Introduction

Olfactory training (OT) is an innovative, non-invasive intervention targeted to rehabilitation of olfactory dysfunction. Cumulative evidence suggests its effectiveness in the treatment of patients with olfactory loss due to various reasons [1,2,3,4,5,6,7,8,9,10]. OT is also helpful in inhibiting olfactory decline related to aging [11, 12]. Neural changes following OT have been reported for peripheral [13] and central parts of the olfactory system [14,15,16]. Based on the observed changes in messenger ribonucleic acid (mRNA), and protein expression, recent studies suggest that one mechanism explaining the accelerated olfactory system recovery as the consequence of OT relates to an initial stimulation of olfactory receptors followed by neurogenesis or enhanced synaptogenesis wherein olfactory ensheathing cells play an important role [17].

After the discovery that smell loss is a specific symptom of COVID-19 [18,19,20,21,22,23], olfactory rehabilitation methods received more scientific attention. Although proven to be successful, OT still needs standardization of its protocol. One of the urgent questions is whether more intense training, increasing activation of olfactory receptor neurons (ONRs), can lead to better clinical outcomes. To date, attempts to verify this hypothesis yielded mixed results: OT with multiple set of different odors was reported more efficient in patients with post-infectious olfactory loss [8] while another study showed that using multi-compound mixtures of odors did not significantly boost OT effects [2]. Yet, increasing activation of ORNs can be accomplished in another way—by increasing the frequency of odor exposures per day during OT.

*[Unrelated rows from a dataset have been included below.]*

-- ==== Sys2Proof/Laws/State.lean ====
section
/-! SUPPORT. What each update of the state does to each of its fields. -/

namespace Sys2Proof.Machine

open Sys2Proof

/-! ## setCtx -/

@[simp] theorem State.setCtx_cur (s : State) (t : Nat) (c : Ctx) : (s.setCtx t c).cur = s.cur := rfl
@[simp] theorem State.setCtx_turn (s : State) (t : Nat) (c : Ctx) : (s.setCtx t c).turn = s.turn := rfl
@[simp] theorem State.setCtx_agenda (s : State) (t : Nat) (c : Ctx) : (s.setCtx t c).agenda = s.agenda := rfl
@[simp] theorem State.setCtx_free (s : State) (t : Nat) (c : Ctx) : (s.setCtx t c).free = s.free := rfl
@[simp] theorem State.setCtx_time (s : State) (t : Nat) (c : Ctx) : (s.setCtx t c).time = s.time := rfl
@[simp] theorem State.setCtx_held (s : State) (t : Nat) (c : Ctx) : (s.setCtx t c).held = s.held := rfl
@[simp] theorem State.setCtx_mem (s : State) (t : Nat) (c : Ctx) : (s.setCtx t c).mem = s.mem := rfl
@[simp] theorem State.setCtx_syn (s : State) (t : Nat) (c : Ctx) : (s.setCtx t c).syn = s.syn := rfl
@[simp] theorem State.setCtx_bad (s : State) (t : Nat) (c : Ctx) : (s.setCtx t c).bad = s.bad := rfl
@[simp] theorem State.setCtx_tags (s : State) (t : Nat) (c : Ctx) : (s.setCtx t c).tags = s.tags := rfl
@[simp] theorem State.setCtx_ctxs (s : State) (t : Nat) (c : Ctx) : (s.setCtx t c).ctxs = put s.ctxs t c := rfl
@[simp] theorem State.setCtx_cores (s : State) (t : Nat) (c : Ctx) : (s.setCtx t c).cores = s.cores := rfl
@[simp] theorem State.setCtx_fields (s : State) (t : Nat) (c : Ctx) : (s.setCtx t c).fields = s.fields := rfl
@[simp] theorem State.setCtx_stks (s : State) (t : Nat) (c : Ctx) : (s.setCtx t c).stks = s.stks := rfl
@[simp] theorem State.setCtx_parts (s : State) (t : Nat) (c : Ctx) : (s.setCtx t c).parts = s.parts := rfl
@[simp] theorem State.setCtx_hmap (s : State) (t : Nat) (c : Ctx) : (s.setCtx t c).hmap = s.hmap := rfl
@[simp] theorem State.setCtx_cubeid (s : State) (t : Nat) (c : Ctx) : (s.setCtx t c).cubeid = s.cubeid := rfl
@[simp] theorem State.setCtx_sid (s : State) (t : Nat) (c : Ctx) : (s.setCtx t c).sid = s.sid := rfl
@[simp] theorem State.setCtx_wrapn (s : State) (t : Nat) (c : Ctx) : (s.setCtx t c).wrapn = s.wrapn := rfl
@[simp] theorem State.setCtx_lease (s : State) (t : Nat) (c : Ctx) : (s.setCtx t c).lease = s.lease := rfl
@[simp] theorem State.setCtx_master (s : State) (t : Nat) (c : Ctx) : (s.setCtx t c).master = s.master := rfl
@[simp] theorem State.setCtx_blost (s : State) (t : Nat) (c : Ctx) : (s.setCtx t c).blost = s.blost := rfl
@[simp] theorem State.setCtx_biid (s : State) (t : Nat) (c : Ctx) : (s.setCtx t c).biid = s.biid := rfl
@[simp] theorem State.setCtx_sidHold (s : State) (t : Nat) (c : Ctx) : (s.setCtx t c).sidHold = s.sidHold := rfl
@[simp] theorem State.setCtx_beaconAt (s : State) (t : Nat) (c : Ctx) : (s.setCtx t c).beaconAt = s.beaconAt := rfl
@[simp] theorem State.setCtx_tap (s : State) (t : Nat) (c : Ctx) : (s.setCtx t c).tap = s.tap := rfl
@[simp] theorem State.setCtx_wrap (s : State) (t : Nat) (c : Ctx) : (s.setCtx t c).wrap = s.wrap := rfl
@[simp] theorem State.setCtx_sched (s : State) (t : Nat) (c : Ctx) : (s.setCtx t c).sched = s.sched := rfl
@[simp] theorem State.setCtx_trans (s : State) (t : Nat) (c : Ctx) : (s.setCtx t c).trans = s.trans := rfl
@[simp] theorem State.setCtx_mer (s : State) (t : Nat) (c : Ctx) : (s.setCtx t c).mer = s.mer := rfl
@[simp] theorem State.setCtx_zen (s : State) (t : Nat) (c : Ctx) : (s.setCtx t c).zen = s.zen := rfl
@[simp] theorem State.setCtx_boot (s : State) (t : Nat) (c : Ctx) : (s.setCtx t c).boot = s.boot := rfl

/-! ## setCore -/

@[simp] theorem State.setCore_cur (s : State) (n : Nat) (c : Core) : (s.setCore n c).cur = s.cur := rfl
@[simp] theorem State.setCore_turn (s : State) (n : Nat) (c : Core) : (s.setCore n c).turn = s.turn := rfl
@[simp] theorem State.setCore_agenda (s : State) (n : Nat) (c : Core) : (s.setCore n c).agenda = s.agenda := rfl
@[simp] theorem State.setCore_free (s : State) (n : Nat) (c : Core) : (s.setCore n c).free = s.free := rfl
@[simp] theorem State.setCore_time (s : State) (n : Nat) (c : Core) : (s.setCore n c).time = s.time := rfl
@[simp] theorem State.setCore_held (s : State) (n : Nat) (c : Core) : (s.setCore n c).held = s.held := rfl
@[simp] theorem State.setCore_mem (s : State) (n : Nat) (c : Core) : (s.setCore n c).mem = s.mem := rfl
@[simp] theorem State.setCore_syn (s : State) (n : Nat) (c : Core) : (s.setCore n c).syn = s.syn := rfl
@[simp] theorem State.setCore_bad (s : State) (n : Nat) (c : Core) : (s.setCore n c).bad = s.bad := rfl
@[simp] theorem State.setCore_tags (s : State) (n : Nat) (c : Core) : (s.setCore n c).tags = s.tags := rfl
@[simp] theorem State.setCore_ctxs (s : State) (n : Nat) (c : Core) : (s.setCore n c).ctxs = s.ctxs := rfl
@[simp] theorem State.setCore_cores (s : State) (n : Nat) (c : Core) : (s.setCore n c).cores = put s.cores n c := rfl
@[simp] theorem State.setCore_fields (s : State) (n : Nat) (c : Core) : (s.setCore n c).fields = s.fields := rfl
@[simp] theorem State.setCore_stks (s : State) (n : Nat) (c : Core) : (s.setCore n c).stks = s.stks := rfl
@[simp] theorem State.setCore_parts (s : State) (n : Nat) (c : Core) : (s.setCore n c).parts = s.parts := rfl
@[simp] theorem State.setCore_hmap (s : State) (n : Nat) (c : Core) : (s.setCore n c).hmap = s.hmap := rfl
@[simp] theorem State.setCore_cubeid (s : State) (n : Nat) (c : Core) : (s.setCore n c).cubeid = s.cubeid := rfl
@[simp] theorem State.setCore_sid (s : State) (n : Nat) (c : Core) : (s.setCore n c).sid = s.sid := rfl
@[simp] theorem State.setCore_wrapn (s : State) (n : Nat) (c : Core) : (s.setCore n c).wrapn = s.wrapn := rfl
@[simp] theorem State.setCore_lease (s : State) (n : Nat) (c : Core) : (s.setCore n c).lease = s.lease := rfl
@[simp] theorem State.setCore_master (s : State) (n : Nat) (c : Core) : (s.setCore n c).master = s.master := rfl
@[simp] theorem State.setCore_blost (s : State) (n : Nat) (c : Core) : (s.setCore n c).blost = s.blost := rfl
@[simp] theorem State.setCore_biid (s : State) (n : Nat) (c : Core) : (s.setCore n c).biid = s.biid := rfl
@[simp] theorem State.setCore_sidHold (s : State) (n : Nat) (c : Core) : (s.setCore n c).sidHold = s.sidHold := rfl
@[simp] theorem State.setCore_beaconAt (s : State) (n : Nat) (c : Core) : (s.setCore n c).beaconAt = s.beaconAt := rfl
@[simp] theorem State.setCore_tap (s : State) (n : Nat) (c : Core) : (s.setCore n c).tap = s.tap := rfl
@[simp] theorem State.setCore_wrap (s : State) (n : Nat) (c : Core) : (s.setCore n c).wrap = s.wrap := rfl
@[simp] theorem State.setCore_sched (s : State) (n : Nat) (c : Core) : (s.setCore n c).sched = s.sched := rfl
@[simp] theorem State.setCore_trans (s : State) (n : Nat) (c : Core) : (s.setCore n c).trans = s.trans := rfl
@[simp] theorem State.setCore_mer (s : State) (n : Nat) (c : Core) : (s.setCore n c).mer = s.mer := rfl
@[simp] theorem State.setCore_zen (s : State) (n : Nat) (c : Core) : (s.setCore n c).zen = s.zen := rfl
@[simp] theorem State.setCore_boot (s : State) (n : Nat) (c : Core) : (s.setCore n c).boot = s.boot := rfl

The aim of this study was to test the hypothesis that the increased frequency of OT yields more pronounced effects. The study included both patients and healthy controls who trained with either standard intensity, i.e., sniffing odors twice a day, or an intense sniffing four times a day. We hypothesized that more frequent olfactory stimulation would be associated with improvement of olfactory [10], cognitive [12], and emotional [24,25,26] functions in our subjects.

Methods

Participants

We determined sample size by utilizing G*Power software [27]. Within the repeated-measures design with between-within group interactions (described in detail in “Statistical approach” section), to obtain power of 0.80 with alpha level set to 0.05 to detect moderate effects of f = 0.25, the projected sample size was at least 48 subjects. Patients were referred from general practitioners and ENT specialists, while control sample was recruited by the means of personal contact and fliers distributed at the University clinic. Inclusion criteria for patients were: TDI score below 30.75 points [28] and idiopathic or post-infectious or post-traumatic olfactory loss. For healthy controls, exclusion criteria were: Sniffin’ Sticks score below 30.75 points, regular smoking, pregnancy, and acute or chronic sinonasal diseases and other diseases likely to impede the sense of smell [29]. Due to the possibility of dropouts in our sample, 65 subjects were invited to participate. Of those, 10 did not complete the study procedure (i.e., did not show up for the post-training measurement). Excluded subjects were not different from those who remained in the study in terms of sex χ2(1) = 0.003, p = 0.96, age, t(63) = 0.92, p = 0.36, but their sense of smell, quantified with the total Sniffin’ Sticks score at study entry, was significantly worse (M = 20.9 ± 9.0) than those subjects who remained in the study (M = 27.8 ± 9.8). Fifty-five participants completed the two measurements (before and after OT). The sample comprised 28 females and 27 males in age ranging from 32 to 85 years (M = 58.2 ± 11.3 years). Sample characteristics are presented in Table 1. Twenty-six participants were classified as anosmic or hyposmic (9 with idiopathic olfactory loss; 13 with post-infectious olfactory loss, and 4 with post-traumatic olfactory loss) and 29 participants were classified as normosmic (classification criterion is described in “Procedure” section) [28]. Thirty-two participants performed a standard training regimen (two training sessions per day) and 23 participants performed an intense training regimen (four training sessions per day).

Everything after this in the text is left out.